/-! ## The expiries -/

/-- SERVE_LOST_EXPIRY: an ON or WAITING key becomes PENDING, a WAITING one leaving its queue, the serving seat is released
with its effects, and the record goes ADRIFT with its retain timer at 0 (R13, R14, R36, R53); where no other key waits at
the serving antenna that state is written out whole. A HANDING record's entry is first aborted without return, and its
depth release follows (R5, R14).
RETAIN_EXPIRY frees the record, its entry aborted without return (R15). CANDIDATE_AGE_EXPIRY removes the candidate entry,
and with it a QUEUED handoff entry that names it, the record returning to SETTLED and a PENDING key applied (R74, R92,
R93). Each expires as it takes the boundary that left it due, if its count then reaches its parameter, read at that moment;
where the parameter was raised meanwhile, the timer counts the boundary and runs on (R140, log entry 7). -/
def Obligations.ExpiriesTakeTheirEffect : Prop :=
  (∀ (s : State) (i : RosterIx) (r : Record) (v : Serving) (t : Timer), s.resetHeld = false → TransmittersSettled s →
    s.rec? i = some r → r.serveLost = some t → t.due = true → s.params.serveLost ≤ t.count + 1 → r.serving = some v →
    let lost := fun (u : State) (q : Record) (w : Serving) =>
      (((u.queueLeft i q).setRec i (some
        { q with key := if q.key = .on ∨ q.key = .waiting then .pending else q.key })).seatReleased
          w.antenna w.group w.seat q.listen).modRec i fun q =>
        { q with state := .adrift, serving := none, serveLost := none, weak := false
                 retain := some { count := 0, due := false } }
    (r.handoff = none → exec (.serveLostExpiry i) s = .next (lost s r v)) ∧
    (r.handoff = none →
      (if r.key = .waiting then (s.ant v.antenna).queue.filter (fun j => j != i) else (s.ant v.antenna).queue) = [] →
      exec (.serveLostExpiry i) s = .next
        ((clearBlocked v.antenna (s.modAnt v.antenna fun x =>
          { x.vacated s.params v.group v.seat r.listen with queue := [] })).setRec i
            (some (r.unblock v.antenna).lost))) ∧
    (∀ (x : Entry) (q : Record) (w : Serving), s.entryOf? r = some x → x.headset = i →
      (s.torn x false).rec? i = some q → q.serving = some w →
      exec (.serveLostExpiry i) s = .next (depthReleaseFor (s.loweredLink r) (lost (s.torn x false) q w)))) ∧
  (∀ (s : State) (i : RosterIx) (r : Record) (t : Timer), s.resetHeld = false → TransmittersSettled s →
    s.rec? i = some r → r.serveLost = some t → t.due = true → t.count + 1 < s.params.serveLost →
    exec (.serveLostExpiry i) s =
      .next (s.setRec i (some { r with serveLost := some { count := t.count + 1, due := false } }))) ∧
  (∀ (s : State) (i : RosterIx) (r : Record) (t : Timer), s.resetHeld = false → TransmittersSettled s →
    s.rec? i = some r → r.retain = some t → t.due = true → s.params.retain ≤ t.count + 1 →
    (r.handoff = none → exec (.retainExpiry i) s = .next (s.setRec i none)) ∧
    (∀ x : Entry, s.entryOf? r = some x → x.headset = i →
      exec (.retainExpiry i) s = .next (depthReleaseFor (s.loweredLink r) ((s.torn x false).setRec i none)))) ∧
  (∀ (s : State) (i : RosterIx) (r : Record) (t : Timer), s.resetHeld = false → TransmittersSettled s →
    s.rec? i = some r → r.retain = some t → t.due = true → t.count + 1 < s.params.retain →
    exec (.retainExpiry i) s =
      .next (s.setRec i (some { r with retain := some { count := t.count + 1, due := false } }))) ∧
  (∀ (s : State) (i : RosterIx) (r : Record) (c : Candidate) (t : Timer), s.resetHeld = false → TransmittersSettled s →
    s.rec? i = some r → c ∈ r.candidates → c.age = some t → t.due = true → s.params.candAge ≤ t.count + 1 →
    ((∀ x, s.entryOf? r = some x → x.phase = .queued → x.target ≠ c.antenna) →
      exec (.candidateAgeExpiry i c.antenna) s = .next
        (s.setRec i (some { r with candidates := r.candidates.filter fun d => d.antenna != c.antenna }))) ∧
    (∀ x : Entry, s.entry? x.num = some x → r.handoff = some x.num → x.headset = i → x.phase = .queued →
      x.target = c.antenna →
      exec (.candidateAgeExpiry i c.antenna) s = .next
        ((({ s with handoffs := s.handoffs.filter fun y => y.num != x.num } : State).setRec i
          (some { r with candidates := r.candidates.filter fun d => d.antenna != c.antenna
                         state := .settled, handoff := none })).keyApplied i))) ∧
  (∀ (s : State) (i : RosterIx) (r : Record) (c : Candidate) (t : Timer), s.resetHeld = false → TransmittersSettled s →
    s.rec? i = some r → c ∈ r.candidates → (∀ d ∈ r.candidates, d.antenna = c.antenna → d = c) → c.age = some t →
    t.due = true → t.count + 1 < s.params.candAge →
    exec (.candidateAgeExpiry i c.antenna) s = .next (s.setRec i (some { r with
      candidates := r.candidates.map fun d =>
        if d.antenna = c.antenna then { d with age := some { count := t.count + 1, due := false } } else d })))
=======
▶ [PROBLEM TO WORK ON] Repeat all of the data exactly. Include every line.

▶ [RESPONSE]
/-! ## The expiries -/

/-- SERVE_LOST_EXPIRY: an ON or WAITING key becomes PENDING, a WAITING one leaving its queue, the serving seat is released
with its effects, and the record goes ADRIFT with its retain timer at 0 (R13, R14, R36, R53); where no other key waits at
the serving antenna that state is written out whole. A HANDING record's entry is first aborted without return, and its
depth release follows (R5, R14).
RETAIN_EXPIRY frees the record, its entry aborted without return (R15). CANDIDATE_AGE_EXPIRY removes the candidate entry,
and with it a QUEUED handoff entry that names it, the record returning to SETTLED and a PENDING key applied (R74, R92,
R93). Each expires as it takes the boundary that left it due, if its count then reaches its parameter, read at that moment;
where the parameter was raised meanwhile, the timer counts the boundary and runs on (R140, log entry 7). -/
def Obligations.ExpiriesTakeTheirEffect : Prop :=
  (∀ (s : State) (i : RosterIx) (r : Record) (v : Serving) (t : Timer), s.resetHeld = false → TransmittersSettled s →
    s.rec? i = some r → r.serveLost = some t → t.due = true → s.params.serveLost ≤ t.count + 1 → r.serving = some v →
    let lost := fun (u : State) (q : Record) (w : Serving) =>
      (((u.queueLeft i q).setRec i (some
        { q with key := if q.key = .on ∨ q.key = .waiting then .pending else q.key })).seatReleased
          w.antenna w.group w.seat q.listen).modRec i fun q =>
        { q with state := .adrift, serving := none, serveLost := none, weak := false
                 retain := some { count := 0, due := false } }
    (r.handoff = none → exec (.serveLostExpiry i) s = .next (lost s r v)) ∧
    (r.handoff = none →
      (if r.key = .waiting then (s.ant v.antenna).queue.filter (fun j => j != i) else (s.ant v.antenna).queue) = [] →
      exec (.serveLostExpiry i) s = .next
        ((clearBlocked v.antenna (s.modAnt v.antenna fun x =>
          { x.vacated s.params v.group v.seat r.listen with queue := [] })).setRec i
            (some (r.unblock v.antenna).lost))) ∧
    (∀ (x : Entry) (q : Record) (w : Serving), s.entryOf? r = some x → x.headset = i →
      (s.torn x false).rec? i = some q → q.serving = some w →
      exec (.serveLostExpiry i) s = .next (depthReleaseFor (s.loweredLink r) (lost (s.torn x false) q w)))) ∧
  (∀ (s : State) (i : RosterIx) (r : Record) (t : Timer), s.resetHeld = false → TransmittersSettled s →
    s.rec? i = some r → r.serveLost = some t → t.due = true → t.count + 1 < s.params.serveLost →
    exec (.serveLostExpiry i) s =
      .next (s.setRec i (some { r with serveLost := some { count := t.count + 1, due := false } }))) ∧
  (∀ (s : State) (i : RosterIx) (r : Record) (t : Timer), s.resetHeld = false → TransmittersSettled s →
    s.rec? i = some r → r.retain = some t → t.due = true → s.params.retain ≤ t.count + 1 →
    (r.handoff = none → exec (.retainExpiry i) s = .next (s.setRec i none)) ∧
    (∀ x : Entry, s.entryOf? r = some x → x.headset = i →
      exec (.retainExpiry i) s = .next (depthReleaseFor (s.loweredLink r) ((s.torn x false).setRec i none)))) ∧
  (∀ (s : State) (i : RosterIx) (r : Record) (t : Timer), s.resetHeld = false → TransmittersSettled s →
    s.rec? i = some r → r.retain = some t → t.due = true → t.count + 1 < s.params.retain →
    exec (.retainExpiry i) s =
      .next (s.setRec i (some { r with retain := some { count := t.count + 1, due := false } }))) ∧
  (∀ (s : State) (i : RosterIx) (r : Record) (c : Candidate) (t : Timer), s.resetHeld = false → TransmittersSettled s →
    s.rec? i = some r → c ∈ r.candidates → c.age = some t → t.due = true → s.params.candAge ≤ t.count + 1 →
    ((∀ x, s.entryOf? r = some x → x.phase = .queued → x.target ≠ c.antenna) →
      exec (.candidateAgeExpiry i c.antenna) s = .next
        (s.setRec i (some { r with candidates := r.candidates.filter fun d => d.antenna != c.antenna }))) ∧
    (∀ x : Entry, s.entry? x.num = some x → r.handoff = some x.num → x.headset = i → x.phase = .queued →
      x.target = c.antenna →
      exec (.candidateAgeExpiry i c.antenna) s = .next
        ((({ s with handoffs := s.handoffs.filter fun y => y.num != x.num } : State).setRec i
          (some { r with candidates := r.candidates.filter fun d => d.antenna != c.antenna
                         state := .settled, handoff := none })).keyApplied i))) ∧
  (∀ (s : State) (i : RosterIx) (r : Record) (c : Candidate) (t : Timer), s.resetHeld = false → TransmittersSettled s →
    s.rec? i = some r → c ∈ r.candidates → (∀ d ∈ r.candidates, d.antenna = c.antenna → d = c) → c.age = some t →
    t.due = true → t.count + 1 < s.params.candAge →
    exec (.candidateAgeExpiry i c.antenna) s = .next (s.setRec i (some { r with
      candidates := r.candidates.map fun d =>
        if d.antenna = c.antenna then { d with age := some { count := t.count + 1, due := false } } else d })))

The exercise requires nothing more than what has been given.